§ EXERCISE REQUIREMENTS: Scan the data below for the string "whose". Copy every line where it appears.

§ INPUT:

/-- R180, R54, R63: LOAD sets the window table by the image state. R181, R79: it then sets each guard input from its pin,
posting nothing. LOAD leaves the phase LOAD, with the guard inputs followed; READY moves it (log 17). -/
def Obligations.LoadSetsTheTableAndTheGuards : Prop :=
  ∀ s : State, s.phase = .load → s.guardsFollow = false → ∃ t, exec .load s = .next t ∧
    (s.imageState = .valid →
      (∀ w, t.window w = (s.image.slots.get w).map (fun f => { fields := f, latchOpen := false, idle := .stopped })) ∧
        t.header = s.image.header ∧ t.tableState = .saved) ∧
    (s.imageState = .invalid → (∀ w, t.window w = none) ∧ t.header = Header.empty ∧ t.tableState = .lost) ∧
    (s.imageState = .none → (∀ w, t.window w = none) ∧ t.header = Header.empty ∧ t.tableState = .blank) ∧
    (∀ g, t.guardPin g =
      { high := (s.guardPin g).high
        input := if (t.header.guard g).activeHigh = (s.guardPin g).high then .active else .inactive }) ∧
    t.guardsFollow = true ∧
    { t with windows := s.windows, header := s.header, tableState := s.tableState, guards := s.guards,
             guardsFollow := s.guardsFollow } = s

/-- R182, R19: at READY all four ports become READY, and STARTED, with the table state, the torn and fuse counts and the
recovery action, is added to each notice queue; each ATN line is asserted. (READY is the row of that event: log 17.) -/
def Obligations.ReadyPostsStartedToEveryPort : Prop :=
  ∀ s : State, s.phase = .load → s.guardsFollow = true → ∃ t, exec .ready s = .next t ∧
    t.phase = .ready ∧
    (∀ p, (s.port p).notices = [] → (s.port p).overflow = false → t.port p =
      { s.port p with
        ready := true
        notices := [.started s.tableState s.torn.length (s.fuses.toList.filter (fun f => f != FuseSlot.blank)).length
          s.recovery]
        atn := true }) ∧
    (∀ p, (t.port p).ready = true ∧ (t.port p).inbound = (s.port p).inbound ∧ (t.port p).output = (s.port p).output) ∧
    { t with ports := s.ports, phase := s.phase } = s

/-! ### Port links -/

/-- R2, R3: what the framer does with a byte, and how a frame is abandoned. In HUNT only H'C5 begins a frame; the two LEN
bytes give LEN, first byte most significant; a LEN of 2 to 260 moves to BODY, any other abandons the frame; BODY collects
LEN bytes and then two CRC bytes, which do not enter the running CRC; each byte restarts the gap timer; the gap timer's
expiry abandons the frame. While RESETN is low a byte is not examined (R175).
Times in the units of log 3. LENGTH_ABANDON is a row of its own, and a due one comes before the next byte (log 14). -/
def Obligations.FramerTakesBytes : Prop :=
  ∀ (s : State) (p : Port) (b : Byte),
    (s.resetHeld = true → exec (.byteReceived p b) s = .next s) ∧
    (s.resetHeld = false → (s.port p).framer = .hunt → b = 0xC5 →
      exec (.byteReceived p b) s = .next (s.setFramer p (.length
        { lenBytes := [], content := [], crcBytes := [], crc := 0xFFFF, gapLeft := s.linkRate.gapTime }))) ∧
    (s.resetHeld = false → (s.port p).framer = .hunt → b ≠ 0xC5 → exec (.byteReceived p b) s = .next s) ∧
    (∀ a, s.resetHeld = false → (s.port p).framer = .length a → a.lenBytes = [] →
      exec (.byteReceived p b) s = .next (s.setFramer p (.length
        { a with lenBytes := [b], crc := crcByte a.crc b, gapLeft := s.linkRate.gapTime }))) ∧
    (∀ a c, s.resetHeld = false → (s.port p).framer = .length a → a.lenBytes = [c] →
      2 ≤ c.toNat * 256 + b.toNat → c.toNat * 256 + b.toNat ≤ 260 →
      exec (.byteReceived p b) s = .next (s.setFramer p (.body
        { a with lenBytes := [c, b], crc := crcByte a.crc b, gapLeft := s.linkRate.gapTime }))) ∧
    (∀ a c, s.resetHeld = false → (s.port p).framer = .length a → a.lenBytes = [c] →
      (c.toNat * 256 + b.toNat < 2 ∨ 260 < c.toNat * 256 + b.toNat) →
      exec (.byteReceived p b) s = .next (s.setFramer p (.length
        { a with lenBytes := [c, b], crc := crcByte a.crc b, gapLeft := s.linkRate.gapTime }))) ∧
    (∀ a c d, (s.port p).framer = .length a → a.lenBytes = [c, d] →
      (c.toNat * 256 + d.toNat < 2 ∨ 260 < c.toNat * 256 + d.toNat) →
      exec (.lengthAbandon p) s = .next (s.setFramer p .hunt) ∧
      (s.resetHeld = false → exec (.byteReceived p b) s = exec (.byteReceived p b) (s.setFramer p .hunt))) ∧
    (∀ a, s.resetHeld = false → (s.port p).framer = .body a → a.content.length < fromBE a.lenBytes →
      exec (.byteReceived p b) s = .next (s.setFramer p (.body
        { a with content := a.content ++ [b], crc := crcByte a.crc b, gapLeft := s.linkRate.gapTime }))) ∧
    (∀ a, s.resetHeld = false → (s.port p).framer = .body a → fromBE a.lenBytes ≤ a.content.length → a.crcBytes = [] →
      exec (.byteReceived p b) s = .next (s.setFramer p (.body
        { a with crcBytes := [b], gapLeft := s.linkRate.gapTime }))) ∧
    (∀ a c, s.resetHeld = false → (s.port p).framer = .body a → fromBE a.lenBytes ≤ a.content.length → a.crcBytes = [c] →
      exec (.byteReceived p b) s = .next (s.setFramer p (.check
        { a with crcBytes := [c, b], gapLeft := s.linkRate.gapTime }))) ∧
    (∀ a, ((s.port p).framer = .length a ∨ (s.port p).framer = .body a) →
      exec (.gapTimerExpiry p) s = .next (s.setFramer p .hunt))

/-- R4, R5, R6: a frame whose CRCs differ, a good frame on a STARTING port and a good frame that finds 4 frames in the
inbound queue are dropped and answered by a link error response; another good frame joins the inbound queue, and is taken
at once when the request engine is WAITING (R7). A link error response joins the output list while fewer than 4 wait, not
counting one in transmission; when the oldest frame begins its transmission is free (log 5). The framer is back in HUNT. A good PORT-CLEAR frame on a READY port is taken as the port clear that the row PORT_CLEAR is
(`PortClearEmptiesThePort`). -/
def Obligations.FrameCheckDisposesOfTheFrame : Prop :=
  (∀ (s : State) (p : Port) (a : Assembly), (s.port p).framer = .check a →
    let f : Frame := { type := a.content.getD 0 0, tag := a.content.getD 1 0, body := a.content.drop 2 }
    let u := s.setFramer p .hunt
    (a.crc.toNat ≠ fromBE a.crcBytes → exec (.frameCheck p) s = .next (u.linkError p .badFrame)) ∧
    (a.crc.toNat = fromBE a.crcBytes → (s.port p).ready = false →
      exec (.frameCheck p) s = .next (u.linkError p .notReady)) ∧
    (a.crc.toNat = fromBE a.crcBytes → (s.port p).ready = true → (f.type ≠ 0x12 ∨ f.body ≠ []) →
      (4 ≤ (s.port p).inbound.length → exec (.frameCheck p) s = .next (u.linkError p .rxFull)) ∧
      ((s.port p).inbound.length < 4 → (s.port p).engine ≠ .waiting →
        exec (.frameCheck p) s = .next (u.modPort p (fun l => { l with inbound := l.inbound ++ [f] }))) ∧
      ((s.port p).inbound = [] → (s.port p).engine = .waiting →
        exec (.frameCheck p) s = .next (u.modPort p (fun l =>
          { l with engine := .working, request := some { frame := f, judged := false } })))) ∧
    (a.crc.toNat = fromBE a.crcBytes → (s.port p).ready = true → f.type = 0x12 → f.body = [] →
      exec (.frameCheck p) s = exec (.portClear p) s)) ∧
  (∀ (s : State) (p : Port) (r : Result),
    ((s.port p).waitingLinkErrors < 4 → s.linkError p r = s.modPort p (fun l =>
      { l with output := l.output ++ [{ kind := .linkError, type := 0xFF, tag := 0x00, body := [r.code] }] })) ∧
    (4 ≤ (s.port p).waitingLinkErrors → (s.port p).sending = true → s.linkError p r = s) ∧
    (4 ≤ (s.port p).waitingLinkErrors → (s.port p).sending = false →
      ((s.linkError p r).port p).output = (s.port p).output ∨
      (((s.linkError p r).port p).sending = true ∧ ((s.linkError p r).port p).output = (s.port p).output ++
        [{ kind := .linkError, type := 0xFF, tag := 0x00, body := [r.code] }])))

/-- R6, R7: a frame leaves the output list when it has been sent, and TXDn is at the idle level until another begins. If it
answers the request in progress, that request becomes none, and the engine takes the oldest frame of the inbound queue, or
becomes WAITING when there is none; the end of any other frame leaves the request engine alone. What has left TXD is the whole
frame: the SYNC byte, LEN, TYPE, TAG, the body and the CRC of all but the SYNC byte (Table 12.1). That the row ends a frame
whatever part of it has been sent is the model's choice (log 22). -/
def Obligations.ResponseSentLetsTheNextRequestIn : Prop :=
  (∀ (s : State) (p : Port) (f : OutFrame) (rest : List OutFrame), (s.port p).output = f :: rest →
    (f.kind = .answer → (s.port p).inbound = [] →
      exec (.responseSent p) s = .next (s.modPort p (fun l =>
        { l with output := rest, sending := false, txBytes := f.wire, txLeft := 0, engine := .waiting, request := none }))) ∧
    (∀ g q, f.kind = .answer → (s.port p).inbound = g :: q →
      exec (.responseSent p) s = .next (s.modPort p (fun l =>
        { l with output := rest, sending := false, txBytes := f.wire, txLeft := 0, engine := .working,
                 request := some { frame := g, judged := false }, inbound := q }))) ∧
    (f.kind ≠ .answer →
      exec (.responseSent p) s = .next (s.modPort p (fun l =>
        { l with output := rest, sending := false, txBytes := f.wire, txLeft := 0 })))) ∧
  (∀ f : OutFrame, f.wire =
    [0xC5] ++ be2 (f.body.length + 2) ++ [f.type, f.tag] ++ f.body ++
      be2 (crcOf (be2 (f.body.length + 2) ++ [f.type, f.tag] ++ f.body)).toNat)

/-- R8, R184, R185: a taken request whose TYPE is no request code is answered UNKNOWN_TYPE with type H'80; one whose body
has a size that its type does not allow BAD_LENGTH; one with a port-checked field outside its range BAD_FIELD; and
nothing else changes. -/
def Obligations.PortChecksRefuse : Prop :=
  (∀ (s : State) (p : Port) (f : Frame), s.taken p = some f → (∀ k : ReqType, f.type ≠ k.code) →
    exec (.unknownType p) s = .next (s.modPort p (fun l =>
      { l with
        request := some { frame := f, judged := true }
        output := l.output ++ [{ kind := .answer, type := 0x80, tag := f.tag, body := [0x13] }] }))) ∧
  (∀ (c : Instr) (p : Port) (k : ReqType) (s : State) (f : Frame), requestOf c = some (p, k) → s.taken p = some f →
    f.type = k.code → (c = .portClear p → ∀ a, (s.port p).framer ≠ .check a) →
    (k.sizeOk f.body.length = false → ∃ t, exec c s = .next t ∧ OnlyAnswers s t p f .badLength []) ∧
    (k.sizeOk f.body.length = true → k.fieldsOk f.body = false →
      ∃ t, exec c s = .next t ∧ OnlyAnswers s t p f .badField []))

/-- R10, R12: posting a notice to a port. Fewer than 16 notices: it is added as the newest. Otherwise it is dropped, and the
overflow flag set. Either way ATN is asserted. -/
def Obligations.PostAddsOrDropsTheNotice : Prop :=
  ∀ (s : State) (p : Port) (n : Notice),
    ((s.port p).notices.length < 16 →
      s.post p n = s.modPort p (fun l => { l with notices := l.notices ++ [n], atn := true })) ∧
    ((s.port p).notices.length = 16 → s.post p n = s.modPort p (fun l => { l with overflow := true, atn := true }))

/-- R13, R12: FETCH-NOTICES removes the oldest notices, up to the maximum, answers OK with their count, the overflow flag
as it stood and their records, clears the flag and updates ATN. -/
def Obligations.FetchNoticesRemovesTheOldest : Prop :=
  ∀ (s : State) (p : Port) (f : Frame), s.Asks p .fetchNotices f →
    ∃ t, exec (.fetchNotices p) s = .next t ∧
      (let l := s.port p
       let m := (byteAt f.body 0).toNat
       t.ports = s.ports.set p
        { l.answered f .ok (byteOf (min m l.notices.length) :: flagByte l.overflow ::
            ((l.notices.take m).map Notice.record).flatten) with
          notices := l.notices.drop m
          overflow := false
          atn := decide (m < l.notices.length) }) ∧
      { t with ports := s.ports } = s

/-- R14, R172, R165: STATUS, LIST-TORN and LIST-FUSES are answered OK with their values as they stand, by the layouts of
Table 12.5, and change no state.
R136, R53: JOB-QUERY and DESCRIBE-WINDOW report a job and a window as they stand, by the layouts of Table 12.5, and change
no state; NO_SUCH_JOB and SLOT_EMPTY where there is none.
The remaining time is in the units of log 3, and a reservation whose job is not found is reported QUEUED (log 18), both the
model's choice. -/
def Obligations.ReportingRequestsChangeNothing : Prop :=
  (∀ (s : State) (p : Port) (f : Frame), s.Asks p .status f → ∃ t, exec (.status p) s = .next t ∧
    OnlyAnswers s t p f .ok
      [flagByte (p = s.adminPort), tableStateCode s.tableState, flagByte s.locked, byteOf s.jobs.length,
       byteOf (allBuffers.filter (fun b => (s.buffer b).state == .free)).length, byteOf s.torn.length,
       byteOf (s.fuses.toList.filter (fun e => e != FuseSlot.blank)).length, byteOf s.reservations.length,
       byteOf (s.port p).notices.length, flagByte (s.port p).overflow]) ∧
  (∀ (s : State) (p : Port) (f : Frame), s.Asks p .listTorn f → ∃ t, exec (.listTorn p) s = .next t ∧
    OnlyAnswers s t p f .ok
      (byteOf s.torn.length :: (s.torn.map (fun e => be2 e.sector ++ [tornCauseCode e.cause])).flatten)) ∧
  (∀ (s : State) (p : Port) (f : Frame), s.Asks p .listFuses f → ∃ t, exec (.listFuses p) s = .next t ∧
    OnlyAnswers s t p f .ok
      (byteOf (s.fuses.toList.filter (fun e => e != FuseSlot.blank)).length ::
        (((s.fuses.toList.zip (List.range 8)).filter (fun e => e.1 != FuseSlot.blank)).map
          (fun e => byteOf e.2 :: be3 e.1.base.toNat ++ [byteOf e.1.k.toNat])).flatten ++
        byteOf s.reservations.length ::
        (s.reservations.map (fun r => r.job :: be3 r.range.base ++ [byteOf r.range.k,
          jobStateCode ((s.findJob r.job).elim .queued Job.state)])).flatten)) ∧
  (∀ (s : State) (p : Port) (f : Frame), s.Asks p .jobQuery f →
    ((∀ j ∈ s.jobs, j.id ≠ byteAt f.body 0) →
      ∃ t, exec (.jobQuery p) s = .next t ∧ OnlyAnswers s t p f .noSuchJob []) ∧
    (∀ j, s.findJob (byteAt f.body 0) = some j → ∃ t, exec (.jobQuery p) s = .next t ∧
      OnlyAnswers s t p f .ok
        ([portCode j.owner, jobKindCode j.work.kind, jobStateCode j.state,
          byteOf (s.jobs.findIdx (fun k => k.id == j.id) + 1)] ++ be2 j.sectorsDone ++
          be2 (match j.work with
            | .eraseWindow _ r => 2 ^ r.k / 4096
            | _ => 0) ++
          [flagByte j.stopRequested] ++ be2 j.suspensions))) ∧
  (∀ (s : State) (p : Port) (f : Frame), s.Asks p .describeWindow f →
    (s.window (slotAt f.body 0) = none →
      ∃ t, exec (.describeWindow p) s = .next t ∧ OnlyAnswers s t p f .slotEmpty []) ∧
    (∀ x, s.window (slotAt f.body 0) = some x → ∃ t, exec (.describeWindow p) s = .next t ∧
      let y := x.fields.settings
      OnlyAnswers s t p f .ok
        (be3 x.fields.range.base ++
          [byteOf x.fields.range.k, portSetCode y.readers, portSetCode y.writers, watchCode y.watch, trapCode y.readTrap,
           trapCode y.writeTrap, verdictCode y.holdDefault, y.idlePeriod, flagByte y.idleCountsReads, guardCode y.guard] ++
          [latchCode x.latchOpen, idleTimerCode x.idle,
           byteOf (match x.idle with
             | .stopped => 0
             | .counting left => (left + 2879999) / 2880000
             | .held => y.idlePeriod.toNat),
           flagByte (s.guardReads y.guard),
           byteOf (s.jobs.filter (fun j => j.work.slot? == some (slotAt f.body 0))).length,
           byteOf (s.holds.filter (fun h => h.slot == slotAt f.body 0)).length])))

§ FINISHED TASK:
/-- R4, R5, R6: a frame whose CRCs differ, a good frame on a STARTING port and a good frame that finds 4 frames in the
/-- R8, R184, R185: a taken request whose TYPE is no request code is answered UNKNOWN_TYPE with type H'80; one whose body
The remaining time is in the units of log 3, and a reservation whose job is not found is reported QUEUED (log 18), both the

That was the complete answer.